From the entries below, retype only the lines from the one with "f => State.selectMaster" through the one with "servo (R135–R140) -/", exactly as written.
[Opening EXTRACTED DATA section]
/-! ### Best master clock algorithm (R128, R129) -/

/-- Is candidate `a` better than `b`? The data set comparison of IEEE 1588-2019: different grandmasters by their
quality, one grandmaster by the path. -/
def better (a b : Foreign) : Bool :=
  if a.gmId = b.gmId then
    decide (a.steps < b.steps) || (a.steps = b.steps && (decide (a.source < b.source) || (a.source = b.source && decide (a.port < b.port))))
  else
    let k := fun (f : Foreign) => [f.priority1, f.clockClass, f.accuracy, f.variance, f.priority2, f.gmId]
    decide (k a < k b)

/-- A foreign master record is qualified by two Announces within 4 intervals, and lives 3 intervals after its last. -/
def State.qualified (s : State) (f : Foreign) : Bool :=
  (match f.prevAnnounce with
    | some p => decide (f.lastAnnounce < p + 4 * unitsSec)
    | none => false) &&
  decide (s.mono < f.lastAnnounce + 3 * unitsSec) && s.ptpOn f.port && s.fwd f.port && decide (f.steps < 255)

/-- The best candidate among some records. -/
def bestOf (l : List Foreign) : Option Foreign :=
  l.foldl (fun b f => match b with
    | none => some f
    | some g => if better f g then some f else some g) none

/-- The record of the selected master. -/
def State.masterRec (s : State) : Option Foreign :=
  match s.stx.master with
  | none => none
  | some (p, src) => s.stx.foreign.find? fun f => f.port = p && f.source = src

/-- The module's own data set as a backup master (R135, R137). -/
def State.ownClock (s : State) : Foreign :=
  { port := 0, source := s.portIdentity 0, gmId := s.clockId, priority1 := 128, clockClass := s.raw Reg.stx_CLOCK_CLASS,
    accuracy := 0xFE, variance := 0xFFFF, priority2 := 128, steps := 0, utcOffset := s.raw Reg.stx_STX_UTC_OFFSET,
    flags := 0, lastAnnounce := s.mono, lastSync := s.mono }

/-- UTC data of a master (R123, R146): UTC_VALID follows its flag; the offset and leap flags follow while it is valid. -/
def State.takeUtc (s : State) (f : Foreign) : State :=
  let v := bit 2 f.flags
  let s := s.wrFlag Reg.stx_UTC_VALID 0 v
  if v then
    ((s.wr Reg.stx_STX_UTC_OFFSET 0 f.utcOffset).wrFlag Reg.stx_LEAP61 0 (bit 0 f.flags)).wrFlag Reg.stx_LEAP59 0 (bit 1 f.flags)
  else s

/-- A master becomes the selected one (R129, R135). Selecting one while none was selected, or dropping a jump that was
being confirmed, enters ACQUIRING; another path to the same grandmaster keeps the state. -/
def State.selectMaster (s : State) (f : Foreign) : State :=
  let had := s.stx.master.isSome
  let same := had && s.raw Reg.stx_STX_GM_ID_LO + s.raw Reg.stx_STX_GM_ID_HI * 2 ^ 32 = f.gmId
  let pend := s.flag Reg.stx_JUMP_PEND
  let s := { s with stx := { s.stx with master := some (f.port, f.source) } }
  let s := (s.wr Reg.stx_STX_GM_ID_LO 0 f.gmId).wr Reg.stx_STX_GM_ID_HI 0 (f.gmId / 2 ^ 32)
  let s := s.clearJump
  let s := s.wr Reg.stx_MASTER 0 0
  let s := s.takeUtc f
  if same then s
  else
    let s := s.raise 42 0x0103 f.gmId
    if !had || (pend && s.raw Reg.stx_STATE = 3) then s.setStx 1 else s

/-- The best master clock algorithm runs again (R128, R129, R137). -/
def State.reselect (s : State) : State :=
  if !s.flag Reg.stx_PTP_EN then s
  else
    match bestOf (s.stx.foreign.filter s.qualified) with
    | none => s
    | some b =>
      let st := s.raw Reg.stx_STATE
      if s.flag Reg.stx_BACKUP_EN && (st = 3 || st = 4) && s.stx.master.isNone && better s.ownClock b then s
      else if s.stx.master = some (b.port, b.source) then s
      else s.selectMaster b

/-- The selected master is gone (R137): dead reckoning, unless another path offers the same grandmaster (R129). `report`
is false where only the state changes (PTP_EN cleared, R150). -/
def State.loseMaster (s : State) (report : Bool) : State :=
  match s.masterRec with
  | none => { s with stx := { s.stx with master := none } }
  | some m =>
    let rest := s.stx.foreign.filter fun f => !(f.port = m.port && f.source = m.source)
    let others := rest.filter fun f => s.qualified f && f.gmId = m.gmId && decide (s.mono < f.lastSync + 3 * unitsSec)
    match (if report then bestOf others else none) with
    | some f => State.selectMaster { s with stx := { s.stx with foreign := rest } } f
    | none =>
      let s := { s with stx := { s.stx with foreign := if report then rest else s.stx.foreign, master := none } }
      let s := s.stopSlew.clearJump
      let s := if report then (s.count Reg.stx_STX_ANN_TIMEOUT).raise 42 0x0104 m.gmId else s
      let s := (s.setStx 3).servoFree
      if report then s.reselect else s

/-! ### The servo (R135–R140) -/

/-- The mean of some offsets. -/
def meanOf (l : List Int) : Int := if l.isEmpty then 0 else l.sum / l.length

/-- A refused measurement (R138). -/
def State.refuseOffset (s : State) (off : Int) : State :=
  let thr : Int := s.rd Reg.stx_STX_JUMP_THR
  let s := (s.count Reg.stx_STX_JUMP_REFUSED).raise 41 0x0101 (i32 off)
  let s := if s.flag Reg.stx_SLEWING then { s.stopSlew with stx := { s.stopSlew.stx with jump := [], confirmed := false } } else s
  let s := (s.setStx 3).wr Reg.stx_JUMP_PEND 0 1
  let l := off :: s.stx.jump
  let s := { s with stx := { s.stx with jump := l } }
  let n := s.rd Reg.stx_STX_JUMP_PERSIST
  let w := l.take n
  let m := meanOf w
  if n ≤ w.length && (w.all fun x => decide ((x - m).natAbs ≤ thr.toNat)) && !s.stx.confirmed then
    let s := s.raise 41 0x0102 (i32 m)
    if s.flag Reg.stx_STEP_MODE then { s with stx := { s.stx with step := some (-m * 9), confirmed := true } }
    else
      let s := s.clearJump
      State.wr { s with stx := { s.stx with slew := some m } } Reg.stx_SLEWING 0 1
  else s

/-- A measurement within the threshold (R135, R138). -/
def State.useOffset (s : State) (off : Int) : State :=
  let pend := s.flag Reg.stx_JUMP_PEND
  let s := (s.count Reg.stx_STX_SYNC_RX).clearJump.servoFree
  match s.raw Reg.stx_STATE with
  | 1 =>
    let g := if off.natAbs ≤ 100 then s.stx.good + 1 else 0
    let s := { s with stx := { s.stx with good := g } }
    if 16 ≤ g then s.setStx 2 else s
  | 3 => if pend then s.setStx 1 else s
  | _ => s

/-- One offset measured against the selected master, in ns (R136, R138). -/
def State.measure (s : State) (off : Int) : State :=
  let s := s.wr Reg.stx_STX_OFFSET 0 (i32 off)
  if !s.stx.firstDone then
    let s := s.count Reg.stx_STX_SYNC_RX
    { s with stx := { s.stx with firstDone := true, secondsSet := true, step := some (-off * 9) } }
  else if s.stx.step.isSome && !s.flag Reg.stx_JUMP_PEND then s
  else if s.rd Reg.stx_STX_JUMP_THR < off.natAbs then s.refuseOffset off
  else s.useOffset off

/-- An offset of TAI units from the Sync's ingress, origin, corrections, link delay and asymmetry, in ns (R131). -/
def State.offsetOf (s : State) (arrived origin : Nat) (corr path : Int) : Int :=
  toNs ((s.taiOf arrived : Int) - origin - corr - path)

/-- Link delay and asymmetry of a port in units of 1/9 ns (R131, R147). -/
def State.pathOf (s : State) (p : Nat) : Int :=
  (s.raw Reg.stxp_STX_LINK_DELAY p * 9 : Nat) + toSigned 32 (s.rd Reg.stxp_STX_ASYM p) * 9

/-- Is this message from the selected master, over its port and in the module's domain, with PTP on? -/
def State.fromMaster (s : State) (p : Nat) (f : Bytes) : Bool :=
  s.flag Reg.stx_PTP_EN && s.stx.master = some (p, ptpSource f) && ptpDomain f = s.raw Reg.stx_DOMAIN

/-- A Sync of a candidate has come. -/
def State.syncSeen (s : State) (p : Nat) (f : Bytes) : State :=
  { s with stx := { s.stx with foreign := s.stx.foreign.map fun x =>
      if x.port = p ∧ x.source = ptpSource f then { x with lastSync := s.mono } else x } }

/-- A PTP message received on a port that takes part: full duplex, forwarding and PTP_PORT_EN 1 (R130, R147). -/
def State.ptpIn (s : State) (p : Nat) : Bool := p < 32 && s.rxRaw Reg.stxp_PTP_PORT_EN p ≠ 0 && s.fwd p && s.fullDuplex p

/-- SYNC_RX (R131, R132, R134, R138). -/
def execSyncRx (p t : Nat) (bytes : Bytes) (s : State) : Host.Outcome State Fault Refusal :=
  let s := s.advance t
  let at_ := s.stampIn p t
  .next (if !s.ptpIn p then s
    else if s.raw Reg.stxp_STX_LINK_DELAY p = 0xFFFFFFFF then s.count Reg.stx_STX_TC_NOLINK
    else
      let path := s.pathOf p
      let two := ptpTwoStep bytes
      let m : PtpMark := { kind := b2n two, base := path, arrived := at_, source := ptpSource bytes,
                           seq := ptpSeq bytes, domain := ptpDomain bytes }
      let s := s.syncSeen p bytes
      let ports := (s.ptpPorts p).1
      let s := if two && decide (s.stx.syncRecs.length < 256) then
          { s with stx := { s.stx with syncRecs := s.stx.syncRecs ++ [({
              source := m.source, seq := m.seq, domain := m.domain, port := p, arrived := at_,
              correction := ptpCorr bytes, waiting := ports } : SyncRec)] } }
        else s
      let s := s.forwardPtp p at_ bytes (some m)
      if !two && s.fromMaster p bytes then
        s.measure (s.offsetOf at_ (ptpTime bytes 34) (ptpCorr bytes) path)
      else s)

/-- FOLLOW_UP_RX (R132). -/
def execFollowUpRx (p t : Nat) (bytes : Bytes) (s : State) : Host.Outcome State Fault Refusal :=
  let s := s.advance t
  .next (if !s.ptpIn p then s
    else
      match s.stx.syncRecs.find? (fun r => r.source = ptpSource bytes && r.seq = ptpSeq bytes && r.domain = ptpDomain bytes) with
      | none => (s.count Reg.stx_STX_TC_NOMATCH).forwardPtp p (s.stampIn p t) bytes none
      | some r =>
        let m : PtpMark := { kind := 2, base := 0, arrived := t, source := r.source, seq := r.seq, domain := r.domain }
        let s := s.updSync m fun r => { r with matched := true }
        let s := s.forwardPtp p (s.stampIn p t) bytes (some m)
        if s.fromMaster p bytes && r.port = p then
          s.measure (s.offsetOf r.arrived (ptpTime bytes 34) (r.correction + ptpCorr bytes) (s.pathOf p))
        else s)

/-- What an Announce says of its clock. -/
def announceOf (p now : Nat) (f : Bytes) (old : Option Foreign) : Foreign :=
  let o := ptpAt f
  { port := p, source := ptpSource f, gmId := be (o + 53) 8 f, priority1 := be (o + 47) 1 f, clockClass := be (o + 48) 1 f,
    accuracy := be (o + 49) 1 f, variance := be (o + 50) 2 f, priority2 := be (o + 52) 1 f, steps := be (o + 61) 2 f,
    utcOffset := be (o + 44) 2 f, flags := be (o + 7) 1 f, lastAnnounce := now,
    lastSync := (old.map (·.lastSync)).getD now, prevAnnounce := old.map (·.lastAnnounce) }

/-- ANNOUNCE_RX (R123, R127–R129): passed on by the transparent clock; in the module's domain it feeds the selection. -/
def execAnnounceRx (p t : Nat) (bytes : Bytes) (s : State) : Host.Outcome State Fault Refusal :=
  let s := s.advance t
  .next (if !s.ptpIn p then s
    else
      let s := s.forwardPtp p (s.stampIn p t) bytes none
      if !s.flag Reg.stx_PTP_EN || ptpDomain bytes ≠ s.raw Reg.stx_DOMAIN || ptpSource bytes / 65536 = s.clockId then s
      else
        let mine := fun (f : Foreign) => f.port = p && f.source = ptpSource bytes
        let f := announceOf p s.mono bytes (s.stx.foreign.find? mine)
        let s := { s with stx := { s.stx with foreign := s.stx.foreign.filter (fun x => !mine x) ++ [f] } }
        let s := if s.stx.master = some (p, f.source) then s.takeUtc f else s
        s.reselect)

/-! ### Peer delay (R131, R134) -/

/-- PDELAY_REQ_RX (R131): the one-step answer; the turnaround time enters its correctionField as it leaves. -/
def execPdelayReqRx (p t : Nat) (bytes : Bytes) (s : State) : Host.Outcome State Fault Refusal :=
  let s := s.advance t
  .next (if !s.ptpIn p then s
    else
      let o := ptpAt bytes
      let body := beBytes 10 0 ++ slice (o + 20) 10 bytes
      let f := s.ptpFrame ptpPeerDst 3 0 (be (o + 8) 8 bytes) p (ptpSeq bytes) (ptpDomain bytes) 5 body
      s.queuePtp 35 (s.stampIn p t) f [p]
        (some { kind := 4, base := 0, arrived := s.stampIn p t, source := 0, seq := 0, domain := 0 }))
[Closing EXTRACTED DATA section]
### RESPONSE TO THE EXERCISE
    | some f => State.selectMaster { s with stx := { s.stx with foreign := rest } } f
    | none =>
      let s := { s with stx := { s.stx with foreign := if report then rest else s.stx.foreign, master := none } }
      let s := s.stopSlew.clearJump
      let s := if report then (s.count Reg.stx_STX_ANN_TIMEOUT).raise 42 0x0104 m.gmId else s
      let s := (s.setStx 3).servoFree
      if report then s.reselect else s

/-! ### The servo (R135–R140) -/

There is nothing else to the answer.